***** Exercise input
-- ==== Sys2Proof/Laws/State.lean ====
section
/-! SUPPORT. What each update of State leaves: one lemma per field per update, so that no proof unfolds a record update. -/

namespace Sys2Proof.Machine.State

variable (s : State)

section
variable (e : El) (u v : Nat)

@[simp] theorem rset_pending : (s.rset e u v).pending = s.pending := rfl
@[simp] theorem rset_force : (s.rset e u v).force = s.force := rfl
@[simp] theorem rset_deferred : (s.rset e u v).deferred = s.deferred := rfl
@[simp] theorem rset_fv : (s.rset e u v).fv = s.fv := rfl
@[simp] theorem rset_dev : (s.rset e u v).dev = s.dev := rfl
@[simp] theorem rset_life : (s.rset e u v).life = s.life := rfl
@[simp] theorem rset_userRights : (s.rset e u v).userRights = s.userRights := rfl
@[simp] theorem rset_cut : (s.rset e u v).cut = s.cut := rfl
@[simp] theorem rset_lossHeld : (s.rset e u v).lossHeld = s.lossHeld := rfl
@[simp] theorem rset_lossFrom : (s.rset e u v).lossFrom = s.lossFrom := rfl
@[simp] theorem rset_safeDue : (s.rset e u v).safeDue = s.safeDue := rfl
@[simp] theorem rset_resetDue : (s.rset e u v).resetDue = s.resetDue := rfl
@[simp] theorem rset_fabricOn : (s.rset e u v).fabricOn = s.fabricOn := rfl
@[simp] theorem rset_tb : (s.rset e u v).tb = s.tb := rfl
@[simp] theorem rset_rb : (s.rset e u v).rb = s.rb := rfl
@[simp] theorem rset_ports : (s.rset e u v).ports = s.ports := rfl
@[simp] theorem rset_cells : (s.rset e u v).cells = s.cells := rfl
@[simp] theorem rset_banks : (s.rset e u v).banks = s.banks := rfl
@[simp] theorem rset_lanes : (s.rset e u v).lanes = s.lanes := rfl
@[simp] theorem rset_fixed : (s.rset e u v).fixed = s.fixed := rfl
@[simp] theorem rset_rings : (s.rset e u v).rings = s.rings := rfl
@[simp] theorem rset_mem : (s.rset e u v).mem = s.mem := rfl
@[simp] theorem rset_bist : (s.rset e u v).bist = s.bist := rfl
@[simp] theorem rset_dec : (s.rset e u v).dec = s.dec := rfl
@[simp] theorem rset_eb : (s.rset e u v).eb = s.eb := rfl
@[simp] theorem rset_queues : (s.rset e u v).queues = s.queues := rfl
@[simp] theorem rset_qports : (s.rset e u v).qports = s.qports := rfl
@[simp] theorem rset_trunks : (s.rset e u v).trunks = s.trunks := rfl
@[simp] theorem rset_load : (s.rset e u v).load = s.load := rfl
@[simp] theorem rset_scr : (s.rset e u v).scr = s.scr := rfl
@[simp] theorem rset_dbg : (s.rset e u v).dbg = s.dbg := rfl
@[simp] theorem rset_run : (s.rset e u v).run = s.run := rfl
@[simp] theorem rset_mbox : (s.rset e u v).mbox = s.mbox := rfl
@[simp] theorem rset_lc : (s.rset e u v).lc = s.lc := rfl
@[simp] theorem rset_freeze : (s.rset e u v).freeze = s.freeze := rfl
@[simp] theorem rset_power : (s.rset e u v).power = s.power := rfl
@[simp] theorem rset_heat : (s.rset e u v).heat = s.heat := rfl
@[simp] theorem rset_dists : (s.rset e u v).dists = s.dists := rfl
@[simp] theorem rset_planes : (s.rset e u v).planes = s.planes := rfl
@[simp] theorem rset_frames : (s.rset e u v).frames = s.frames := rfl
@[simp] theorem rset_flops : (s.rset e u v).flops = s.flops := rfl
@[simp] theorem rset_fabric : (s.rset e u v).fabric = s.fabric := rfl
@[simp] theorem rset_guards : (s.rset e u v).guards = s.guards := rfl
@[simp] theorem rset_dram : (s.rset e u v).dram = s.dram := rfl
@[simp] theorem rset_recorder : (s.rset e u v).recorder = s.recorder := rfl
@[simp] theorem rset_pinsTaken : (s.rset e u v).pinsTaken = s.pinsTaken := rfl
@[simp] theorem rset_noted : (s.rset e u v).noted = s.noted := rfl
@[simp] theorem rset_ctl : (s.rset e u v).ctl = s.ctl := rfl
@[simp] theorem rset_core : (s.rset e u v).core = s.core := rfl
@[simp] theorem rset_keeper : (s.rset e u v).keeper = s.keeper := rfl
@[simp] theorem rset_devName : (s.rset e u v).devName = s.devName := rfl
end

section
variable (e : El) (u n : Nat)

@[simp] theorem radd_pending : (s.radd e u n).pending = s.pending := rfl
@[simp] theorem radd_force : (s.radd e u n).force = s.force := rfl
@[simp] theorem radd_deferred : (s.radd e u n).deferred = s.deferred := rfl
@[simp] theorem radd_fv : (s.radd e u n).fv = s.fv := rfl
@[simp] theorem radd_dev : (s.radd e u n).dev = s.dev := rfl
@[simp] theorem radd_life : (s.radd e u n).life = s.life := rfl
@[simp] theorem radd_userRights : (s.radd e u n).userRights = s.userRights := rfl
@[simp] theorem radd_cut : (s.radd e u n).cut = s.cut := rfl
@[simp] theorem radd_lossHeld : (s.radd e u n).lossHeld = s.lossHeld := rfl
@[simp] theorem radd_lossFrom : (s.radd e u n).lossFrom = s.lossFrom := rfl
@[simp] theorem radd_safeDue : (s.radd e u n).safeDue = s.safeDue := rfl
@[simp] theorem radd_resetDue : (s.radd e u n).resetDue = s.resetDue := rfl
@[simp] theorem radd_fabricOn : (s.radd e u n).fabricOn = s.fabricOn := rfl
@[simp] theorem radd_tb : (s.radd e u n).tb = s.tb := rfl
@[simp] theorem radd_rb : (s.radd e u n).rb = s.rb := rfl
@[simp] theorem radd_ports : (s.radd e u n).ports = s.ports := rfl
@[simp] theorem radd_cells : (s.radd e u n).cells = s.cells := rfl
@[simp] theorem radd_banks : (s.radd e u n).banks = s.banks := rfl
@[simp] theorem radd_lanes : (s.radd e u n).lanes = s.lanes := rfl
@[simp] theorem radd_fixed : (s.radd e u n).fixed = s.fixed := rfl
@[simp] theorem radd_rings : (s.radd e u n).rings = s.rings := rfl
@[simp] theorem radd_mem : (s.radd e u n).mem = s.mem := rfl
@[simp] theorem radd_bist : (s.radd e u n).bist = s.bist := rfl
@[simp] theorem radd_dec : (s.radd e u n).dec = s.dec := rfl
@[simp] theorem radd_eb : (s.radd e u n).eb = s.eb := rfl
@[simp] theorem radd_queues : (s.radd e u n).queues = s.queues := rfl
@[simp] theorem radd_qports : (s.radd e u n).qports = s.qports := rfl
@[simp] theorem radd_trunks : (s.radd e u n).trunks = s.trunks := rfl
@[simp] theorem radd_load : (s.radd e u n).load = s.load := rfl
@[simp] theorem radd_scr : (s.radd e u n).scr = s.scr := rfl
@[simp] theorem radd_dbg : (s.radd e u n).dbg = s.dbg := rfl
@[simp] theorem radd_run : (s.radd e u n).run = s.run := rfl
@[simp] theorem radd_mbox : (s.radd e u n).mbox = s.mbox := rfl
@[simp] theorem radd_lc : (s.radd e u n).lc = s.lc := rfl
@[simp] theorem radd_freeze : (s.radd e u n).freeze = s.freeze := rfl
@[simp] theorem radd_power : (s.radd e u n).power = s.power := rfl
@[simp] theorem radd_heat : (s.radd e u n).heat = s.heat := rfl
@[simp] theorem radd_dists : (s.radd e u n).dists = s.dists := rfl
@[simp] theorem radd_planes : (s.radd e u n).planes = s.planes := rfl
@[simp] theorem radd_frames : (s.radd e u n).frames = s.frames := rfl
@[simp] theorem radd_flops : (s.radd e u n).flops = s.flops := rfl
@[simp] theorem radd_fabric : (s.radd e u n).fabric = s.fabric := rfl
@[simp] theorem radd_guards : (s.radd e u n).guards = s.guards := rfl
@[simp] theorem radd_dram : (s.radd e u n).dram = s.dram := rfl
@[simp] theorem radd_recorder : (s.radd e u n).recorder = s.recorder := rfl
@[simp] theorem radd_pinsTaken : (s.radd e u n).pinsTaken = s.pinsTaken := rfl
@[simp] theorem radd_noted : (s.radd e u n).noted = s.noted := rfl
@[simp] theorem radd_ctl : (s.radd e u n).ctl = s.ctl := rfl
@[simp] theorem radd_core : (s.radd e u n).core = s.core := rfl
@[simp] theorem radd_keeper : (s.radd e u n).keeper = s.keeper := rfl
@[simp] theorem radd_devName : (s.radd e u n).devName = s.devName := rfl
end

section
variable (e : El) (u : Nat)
**********
What is expected:
Using the records above, copy word for word the line with "n).eb = s.eb := rfl", the line with "n).noted = s.noted := rfl", and every line between them.

Answer section:
@[simp] theorem radd_eb : (s.radd e u n).eb = s.eb := rfl
@[simp] theorem radd_queues : (s.radd e u n).queues = s.queues := rfl
@[simp] theorem radd_qports : (s.radd e u n).qports = s.qports := rfl
@[simp] theorem radd_trunks : (s.radd e u n).trunks = s.trunks := rfl
@[simp] theorem radd_load : (s.radd e u n).load = s.load := rfl
@[simp] theorem radd_scr : (s.radd e u n).scr = s.scr := rfl
@[simp] theorem radd_dbg : (s.radd e u n).dbg = s.dbg := rfl
@[simp] theorem radd_run : (s.radd e u n).run = s.run := rfl
@[simp] theorem radd_mbox : (s.radd e u n).mbox = s.mbox := rfl
@[simp] theorem radd_lc : (s.radd e u n).lc = s.lc := rfl
@[simp] theorem radd_freeze : (s.radd e u n).freeze = s.freeze := rfl
@[simp] theorem radd_power : (s.radd e u n).power = s.power := rfl
@[simp] theorem radd_heat : (s.radd e u n).heat = s.heat := rfl
@[simp] theorem radd_dists : (s.radd e u n).dists = s.dists := rfl
@[simp] theorem radd_planes : (s.radd e u n).planes = s.planes := rfl
@[simp] theorem radd_frames : (s.radd e u n).frames = s.frames := rfl
@[simp] theorem radd_flops : (s.radd e u n).flops = s.flops := rfl
@[simp] theorem radd_fabric : (s.radd e u n).fabric = s.fabric := rfl
@[simp] theorem radd_guards : (s.radd e u n).guards = s.guards := rfl
@[simp] theorem radd_dram : (s.radd e u n).dram = s.dram := rfl
@[simp] theorem radd_recorder : (s.radd e u n).recorder = s.recorder := rfl
@[simp] theorem radd_pinsTaken : (s.radd e u n).pinsTaken = s.pinsTaken := rfl
@[simp] theorem radd_noted : (s.radd e u n).noted = s.noted := rfl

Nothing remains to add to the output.